▶ Task to carry out:
Repeat the entries exactly. Leave nothing out.

▶ Extracted records:

/-! ### The CRC unit -/

/-- `CrcInit`, `CrcUpdateBit` and `CrcUpdateByte` (40_crc16.md R92, R93, R94): the register's new value
and nothing else, from every state (before `CrcInit` too: notes/assumptions/11.md); `CrcValue` (R91) hands it
over, as a coming operation of its own (notes/assumptions/39.md). Rests on the spec's own decision D5 (92_eei_decisions.md). -/
def Obligations.CrcRegisterOperations : Prop :=
  (∀ (s : State) (v : Word16),
    exec (.crcInit v) s = .next { s with crc := v, crcReady := true, result := .nothing }) ∧
  (∀ (s : State) (b : Bool),
    exec (.crcUpdateBit b) s = .next { s with
      crc := if s.crc.getLsbD 15 ^^ b then (s.crc <<< 1) ^^^ 0x1021#16 else s.crc <<< 1
      result := .nothing }) ∧
  (∀ (s : State) (d : Byte),
    exec (.crcUpdateByte d) s = .next { s with
      crc := [7, 6, 5, 4, 3, 2, 1, 0].foldl
        (fun c i => if c.getLsbD 15 ^^ d.getLsbD i then (c <<< 1) ^^^ 0x1021#16 else c <<< 1) s.crc
      result := .nothing }) ∧
  (∀ (s : State) (rest : List Event), s.pending = .crcValue :: rest → s.crcReady = true →
    Machine.step s = .next { s with pending := rest, result := .word s.crc })

/-- The CRC register may not be read before `CrcInit` (10_state.md R32, 93_implementation_defined.md F11;
70_reset_and_hazards.md R340, U8): `CrcValue` is refused, and still is after any steps of the register, which
run but initialise nothing (notes/assumptions/11.md). Rests on the spec's own decision D3 (92_eei_decisions.md). -/
def Obligations.CrcBeforeInitRefused : Prop :=
  ∀ (s : State), s.crcReady = false →
    (∀ rest, s.pending = .crcValue :: rest → Machine.step s = .refused .crcNotInitialised) ∧
    (∀ b, ∃ s' : State, exec (.crcUpdateBit b) s = .next s' ∧
      s'.crcReady = false ∧ Machine.step (place .crcValue s') = .refused .crcNotInitialised) ∧
    (∀ d, ∃ s' : State, exec (.crcUpdateByte d) s = .next s' ∧
      s'.crcReady = false ∧ Machine.step (place .crcValue s') = .refused .crcNotInitialised)

/-- `CrcOver` and `CrcAppend` (40_crc16.md R97, R100): the value that `CrcInit` and one `CrcUpdateByte`
for each byte give, and the bytes with that value after them, high byte first. That they leave the
register at that value is the model's choice (notes/assumptions/12.md). Rests on the spec's own decision
D5 (92_eei_decisions.md). -/
def Obligations.CrcOverAndAppend : Prop :=
  ∀ (s : State) (preset : Word16) (bytes : List Byte),
    ∃ c : Word16,
      bytes.foldl (fun o d => andThen o (exec (.crcUpdateByte d))) (exec (.crcInit preset) s) =
        .next { s with crc := c, crcReady := true, result := .nothing } ∧
      exec (.crcOver preset bytes) s =
        .next { s with crc := c, crcReady := true, result := .word c } ∧
      exec (.crcAppend preset bytes) s =
        .next { s with
          crc := c, crcReady := true,
          result := .bytes (bytes ++ [c.extractLsb' 8 8, c.extractLsb' 0 8]) }

/-- The table-driven byte step equals the bit-serial one (40_crc16.md R95), with the table R96 prints.
Rests on the spec's own decision D5 (92_eei_decisions.md). -/
def Obligations.CrcTableForm : Prop :=
  ∀ (crc : Word16) (d : Byte), crcUpdateByte crc d = (crc <<< 8) ^^^ crcTable ((crc >>> 8).setWidth 8 ^^^ d)

/-- Every entry of the printed table is the register after eight steps on the entry's index (40_crc16.md
R96). Rests on the spec's own decision D5 (92_eei_decisions.md). -/
def Obligations.CrcTableEntries : Prop :=
  ∀ i : Byte,
    crcTable i = (List.range 8).foldl (fun c _ => if c.getLsbD 15 then (c <<< 1) ^^^ 0x1021#16 else c <<< 1)
      ((i.setWidth 16 : Word16) <<< 8) ∧
    crcTable i = crcUpdateByte 0x0000#16 i

/-- The residue of a field with its CRC is zero; testing for zero equals recomputing and comparing; with
the two bytes swapped the ID field of 40_crc16.md R100 leaves 0x2284 (R101). Rests on the spec's own
decision D5 (92_eei_decisions.md). -/
def Obligations.CrcResidue : Prop :=
  (∀ (preset : Word16) (bytes : List Byte), crcOver preset (crcAppend preset bytes) = 0x0000#16) ∧
  (∀ (preset : Word16) (bytes : List Byte) (hi lo : Byte),
    crcOver preset (bytes ++ [hi, lo]) = 0x0000#16 ↔ [hi, lo] = crcBytes (crcOver preset bytes)) ∧
  crcOver 0xFFFF#16 [0xFE#8, 0x00#8, 0x00#8, 0x01#8, 0x01#8, 0xE2#8, 0xC2#8] = 0x2284#16

/-- The CRC arithmetic is linear over GF(2), zero stays zero, and the byte step is a bijection of the
register (40_crc16.md R106). Rests on the spec's own decision D5 (92_eei_decisions.md). -/
def Obligations.CrcLinearity : Prop :=
  (∀ (a b : Word16) (m : List Byte),
    crcOver (a ^^^ b) m = crcOver a m ^^^ crcOver b (List.replicate m.length 0x00#8)) ∧
  (∀ m1 m2 : List Byte, m1.length = m2.length →
    crcOver 0x0000#16 (List.zipWith (· ^^^ ·) m1 m2) = crcOver 0x0000#16 m1 ^^^ crcOver 0x0000#16 m2) ∧
  (∀ n : Nat, crcOver 0x0000#16 (List.replicate n 0x00#8) = 0x0000#16) ∧
  (∀ d : Byte, Function.Bijective fun c => crcUpdateByte c d)

/-- One changed bit anywhere in the covered bytes changes the CRC (40_crc16.md R106). Rests on the spec's
own decision D5 (92_eei_decisions.md). -/
def Obligations.CrcDetectsSingleBit : Prop :=
  ∀ (preset : Word16) (before after : List Byte) (b : Byte) (k : Nat), k < 8 →
    crcOver preset (before ++ (b ^^^ BitVec.twoPow 8 k) :: after) ≠ crcOver preset (before ++ b :: after)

▶ Written reply:
/-! ### The CRC unit -/

/-- `CrcInit`, `CrcUpdateBit` and `CrcUpdateByte` (40_crc16.md R92, R93, R94): the register's new value
and nothing else, from every state (before `CrcInit` too: notes/assumptions/11.md); `CrcValue` (R91) hands it
over, as a coming operation of its own (notes/assumptions/39.md). Rests on the spec's own decision D5 (92_eei_decisions.md). -/
def Obligations.CrcRegisterOperations : Prop :=
  (∀ (s : State) (v : Word16),
    exec (.crcInit v) s = .next { s with crc := v, crcReady := true, result := .nothing }) ∧
  (∀ (s : State) (b : Bool),
    exec (.crcUpdateBit b) s = .next { s with
      crc := if s.crc.getLsbD 15 ^^ b then (s.crc <<< 1) ^^^ 0x1021#16 else s.crc <<< 1
      result := .nothing }) ∧
  (∀ (s : State) (d : Byte),
    exec (.crcUpdateByte d) s = .next { s with
      crc := [7, 6, 5, 4, 3, 2, 1, 0].foldl
        (fun c i => if c.getLsbD 15 ^^ d.getLsbD i then (c <<< 1) ^^^ 0x1021#16 else c <<< 1) s.crc
      result := .nothing }) ∧
  (∀ (s : State) (rest : List Event), s.pending = .crcValue :: rest → s.crcReady = true →
    Machine.step s = .next { s with pending := rest, result := .word s.crc })

/-- The CRC register may not be read before `CrcInit` (10_state.md R32, 93_implementation_defined.md F11;
70_reset_and_hazards.md R340, U8): `CrcValue` is refused, and still is after any steps of the register, which
run but initialise nothing (notes/assumptions/11.md). Rests on the spec's own decision D3 (92_eei_decisions.md). -/
def Obligations.CrcBeforeInitRefused : Prop :=
  ∀ (s : State), s.crcReady = false →
    (∀ rest, s.pending = .crcValue :: rest → Machine.step s = .refused .crcNotInitialised) ∧
    (∀ b, ∃ s' : State, exec (.crcUpdateBit b) s = .next s' ∧
      s'.crcReady = false ∧ Machine.step (place .crcValue s') = .refused .crcNotInitialised) ∧
    (∀ d, ∃ s' : State, exec (.crcUpdateByte d) s = .next s' ∧
      s'.crcReady = false ∧ Machine.step (place .crcValue s') = .refused .crcNotInitialised)

/-- `CrcOver` and `CrcAppend` (40_crc16.md R97, R100): the value that `CrcInit` and one `CrcUpdateByte`
for each byte give, and the bytes with that value after them, high byte first. That they leave the
register at that value is the model's choice (notes/assumptions/12.md). Rests on the spec's own decision
D5 (92_eei_decisions.md). -/
def Obligations.CrcOverAndAppend : Prop :=
  ∀ (s : State) (preset : Word16) (bytes : List Byte),
    ∃ c : Word16,
      bytes.foldl (fun o d => andThen o (exec (.crcUpdateByte d))) (exec (.crcInit preset) s) =
        .next { s with crc := c, crcReady := true, result := .nothing } ∧
      exec (.crcOver preset bytes) s =
        .next { s with crc := c, crcReady := true, result := .word c } ∧
      exec (.crcAppend preset bytes) s =
        .next { s with
          crc := c, crcReady := true,
          result := .bytes (bytes ++ [c.extractLsb' 8 8, c.extractLsb' 0 8]) }

/-- The table-driven byte step equals the bit-serial one (40_crc16.md R95), with the table R96 prints.
Rests on the spec's own decision D5 (92_eei_decisions.md). -/
def Obligations.CrcTableForm : Prop :=
  ∀ (crc : Word16) (d : Byte), crcUpdateByte crc d = (crc <<< 8) ^^^ crcTable ((crc >>> 8).setWidth 8 ^^^ d)

/-- Every entry of the printed table is the register after eight steps on the entry's index (40_crc16.md
R96). Rests on the spec's own decision D5 (92_eei_decisions.md). -/
def Obligations.CrcTableEntries : Prop :=
  ∀ i : Byte,
    crcTable i = (List.range 8).foldl (fun c _ => if c.getLsbD 15 then (c <<< 1) ^^^ 0x1021#16 else c <<< 1)
      ((i.setWidth 16 : Word16) <<< 8) ∧
    crcTable i = crcUpdateByte 0x0000#16 i

/-- The residue of a field with its CRC is zero; testing for zero equals recomputing and comparing; with
the two bytes swapped the ID field of 40_crc16.md R100 leaves 0x2284 (R101). Rests on the spec's own
decision D5 (92_eei_decisions.md). -/
def Obligations.CrcResidue : Prop :=
  (∀ (preset : Word16) (bytes : List Byte), crcOver preset (crcAppend preset bytes) = 0x0000#16) ∧
  (∀ (preset : Word16) (bytes : List Byte) (hi lo : Byte),
    crcOver preset (bytes ++ [hi, lo]) = 0x0000#16 ↔ [hi, lo] = crcBytes (crcOver preset bytes)) ∧
  crcOver 0xFFFF#16 [0xFE#8, 0x00#8, 0x00#8, 0x01#8, 0x01#8, 0xE2#8, 0xC2#8] = 0x2284#16

/-- The CRC arithmetic is linear over GF(2), zero stays zero, and the byte step is a bijection of the
register (40_crc16.md R106). Rests on the spec's own decision D5 (92_eei_decisions.md). -/
def Obligations.CrcLinearity : Prop :=
  (∀ (a b : Word16) (m : List Byte),
    crcOver (a ^^^ b) m = crcOver a m ^^^ crcOver b (List.replicate m.length 0x00#8)) ∧
  (∀ m1 m2 : List Byte, m1.length = m2.length →
    crcOver 0x0000#16 (List.zipWith (· ^^^ ·) m1 m2) = crcOver 0x0000#16 m1 ^^^ crcOver 0x0000#16 m2) ∧
  (∀ n : Nat, crcOver 0x0000#16 (List.replicate n 0x00#8) = 0x0000#16) ∧
  (∀ d : Byte, Function.Bijective fun c => crcUpdateByte c d)

/-- One changed bit anywhere in the covered bytes changes the CRC (40_crc16.md R106). Rests on the spec's
own decision D5 (92_eei_decisions.md). -/
def Obligations.CrcDetectsSingleBit : Prop :=
  ∀ (preset : Word16) (before after : List Byte) (b : Byte) (k : Nat), k < 8 →
    crcOver preset (before ++ (b ^^^ BitVec.twoPow 8 k) :: after) ≠ crcOver preset (before ++ b :: after)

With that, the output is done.